0

I have a model in django called "Sample" I want to query and return a large number of rows ~ 100k based on filters. However, it's taking up to 4-5 seconds to return the response and I was wondering whether I could make it faster.

(Need to improve converting from queryset to df to response json. Not querying from DB)

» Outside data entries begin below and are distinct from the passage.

-- ==== Sys2Proof/Machine/Solver.lean ====
section
/-! DEFINITION. The solver words (R336 to R350): batched factorisation and triangular solves, pivot records, solver
objects and their feeds, the horizon shift; and the steps of the engine: acceptance (R285), the start of a word (R287), the
accumulator write and the landing of an engine word's memory writes (R297). -/

namespace Sys2Proof.Machine

/-! ## Rounded arithmetic on codes (R340) -/

def negKeep (x : Num) : Num := if x.isNan then x else x.negate

def fmaCode (f : FpFmt) (neg : Bool) (a b c : Nat) : Nat × Flags :=
  let x := f.decode a
  let y := fmaNum false (if neg then negKeep x else x) (f.decode b) (f.decode c)
  let z := roundTo f y.1 0 false 0
  (z.1, y.2 ||| z.2)

def divCode (f : FpFmt) (a b : Nat) : Nat × Flags :=
  let y := divNum (f.decode a) (f.decode b)
  let z := roundTo f y.1 0 false 0
  (z.1, y.2 ||| z.2)

def sqrtCode (f : FpFmt) (a : Nat) : Nat × Flags :=
  let y := sqrtNum (f.decode a)
  let z := roundTo f y.1 0 false 0
  (z.1, y.2 ||| z.2)

/-! ## Matrices -/

/-- A square matrix of codes, row by row. -/
abbrev Mat := List (List Nat)

def Mat.at (m : Mat) (i j : Nat) : Nat := (m.getD i []).getD j 0

/-- A matrix from its elements, with the flags that they raised. -/
def buildMat (n : Nat) (g : Nat → Nat → Nat × Flags) : Mat × Flags :=
  let rows := (List.range n).map fun i => (List.range n).map (g i)
  (rows.map fun r => r.map Prod.fst, orFlags (rows.map fun r => orFlags (r.map Prod.snd)))

/-- The orders of FACT and TRSL: 32, 16 and 8. -/
def orderOfSize (size : Nat) : Nat := if size = 0 then 32 else if size = 1 then 16 else 8

/-- Matrices in a tile (R339). -/
def matCount (n : Nat) : Nat := (32 / n) * (32 / n)

/-- Tile row and column of element (i, j) of matrix m (R339). -/
def matPlace (n m i j : Nat) : Nat × Nat := (n * (m / (32 / n)) + i, n * (m % (32 / n)) + j)

def Window.code (x : Window) (d64 : Bool) (q i j : Nat) : Nat := if d64 then (x.elem64 q i j).toNat else (x.elem q i j).toNat

def Window.matrix (x : Window) (d64 : Bool) (q n m : Nat) : Mat :=
  (List.range n).map fun i => (List.range n).map fun j =>
    let p := matPlace n m i j
    x.code d64 q p.1 p.2

/-- The tile elements of a matrix. -/
def matWrites (d64 : Bool) (q n m : Nat) (a : Mat) : List (Nat × Word) :=
  (List.range n).flatMap fun i => (List.range n).flatMap fun j =>
    let p := matPlace n m i j
    let v := a.at i j
    if d64 then [(tileKey q p.1 p.2, BitVec.ofNat 32 v), (tileKey (q + 1) p.1 p.2, BitVec.ofNat 32 (v / 2 ^ 32))]
    else [(tileKey q p.1 p.2, BitVec.ofNat 32 v)]

/-! ## Factorisation (R340, R341) -/

/-- The pivot candidates of step j. -/
def candidates (kind n j : Nat) (a : Mat) : List (Nat × Nat) :=
  if kind = 2 then ((List.range n).filter fun i => decide (j ≤ i)).map fun i => (i, a.at i j) else [(j, a.at j j)]

/-- The breakdown of step j, 0 for none (R341). -/
def breakdown (f : FpFmt) (kind : Nat) (cs : List (Nat × Nat)) : Nat :=
  if cs.any fun c => (f.decode c.2).isNan || (f.decode c.2).isInf then 3
  else if kind = 0 then if cs.any fun c => (f.decode c.2).isZero || (f.decode c.2).neg? then 1 else 0
  else if cs.all fun c => (f.decode c.2).isZero then 2
  else 0

/-- The candidate of largest magnitude, the lowest row of several. -/
def pivotRow (f : FpFmt) (j : Nat) (cs : List (Nat × Nat)) : Nat :=
  (cs.foldl (fun b c =>
    match b with
    | none => some c
    | some x => if cmpNum (f.decode c.2).abs (f.decode x.2).abs = some .gt then some c else b) none).elim j Prod.fst

/-- Step j of a factorisation that does not break down: the matrix, its pivot and the flags. -/
def factStep (f : FpFmt) (kind n j : Nat) (a : Mat) : Mat × Nat × Flags :=
  match kind with
  | 0 =>
    let d := sqrtCode f (a.at j j)
    let x := buildMat n fun i k =>
      if i = j ∧ k = j then (d.1, 0#6) else if k = j ∧ j < i then divCode f (a.at i j) d.1 else (a.at i k, 0#6)
    let y := buildMat n fun i k =>
      if j < k ∧ k ≤ i then fmaCode f true (x.1.at i j) (x.1.at k j) (x.1.at i k) else (x.1.at i k, 0#6)
    (y.1, j, d.2 ||| x.2 ||| y.2)
  | 1 =>
    let x := buildMat n fun i k => if k = j ∧ j < i then divCode f (a.at i j) (a.at j j) else (a.at i k, 0#6)
    let y := buildMat n fun i k =>
      if j < k ∧ k ≤ i then fmaCode f true (x.1.at i j) (a.at k j) (x.1.at i k) else (x.1.at i k, 0#6)
    (y.1, j, x.2 ||| y.2)
  | _ =>
    let p := pivotRow f j (candidates 2 n j a)
    let sw (i : Nat) : Nat := if i = j then p else if i = p then j else i
    let b := (buildMat n fun i k => (a.at (sw i) k, 0#6)).1
    let x := buildMat n fun i k => if k = j ∧ j < i then divCode f (b.at i j) (b.at j j) else (b.at i k, 0#6)
    let y := buildMat n fun i k =>
      if j < k ∧ j < i then fmaCode f true (x.1.at i j) (x.1.at j k) (x.1.at i k) else (x.1.at i k, 0#6)
    (y.1, p, x.2 ||| y.2)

My current code looks like this:

@api_view(['POST'])
def retrieve_signal_asset_weight_ts_by_signal(request):
    
    #code to get item.id here based on request

    qs = Sample.objects.filter(
        data_date__range=[start_date, end_date],
        item__id = item.id).values(*columns_required)

    df = pd.DataFrame(list(qs), columns=columns_required)    
    response = df .to_json(orient='records')

    return Response(response, status=status.HTTP_200_OK)

Based on multiple test cases -- I've noticed that the slow part isn't actually getting the data from DB, it's converting it to a DataFrame and then returning as JSON. It's actually taking about 2 seconds just for this part df = pd.DataFrame(list(qs), columns=columns_required). Im looking for a faster way to convert queryset to a json which I can send as part of my "response" object!

Based on this link I've tried other methods including django-pandas and using .values_list() but they seem to be slower than this, and I noticed many of the answers are quite old so I was wondering whether Django 3 has anything to make it faster.

Thanks

Django version : 3.2.6

Shubham Periwal
  • 2,198
  • 2
  • 8
  • 26
  • 1
    `item__id` may be inefficient. If Django or the DB doesn't optimize it, it specifies joining two tables. The value of a ForeignKey field is the id of the row in the related table, and IIRC you can use `item_id=item.id` (one underscore, not two). Alternatively if you have an `Item` instance `item`, then `item=item` will do what you want. – nigel222 Sep 24 '21 at 09:58

1 Answers1

2

With your code, you can't write:

(Need to improve converting from queryset to df to response json. Not querying from DB)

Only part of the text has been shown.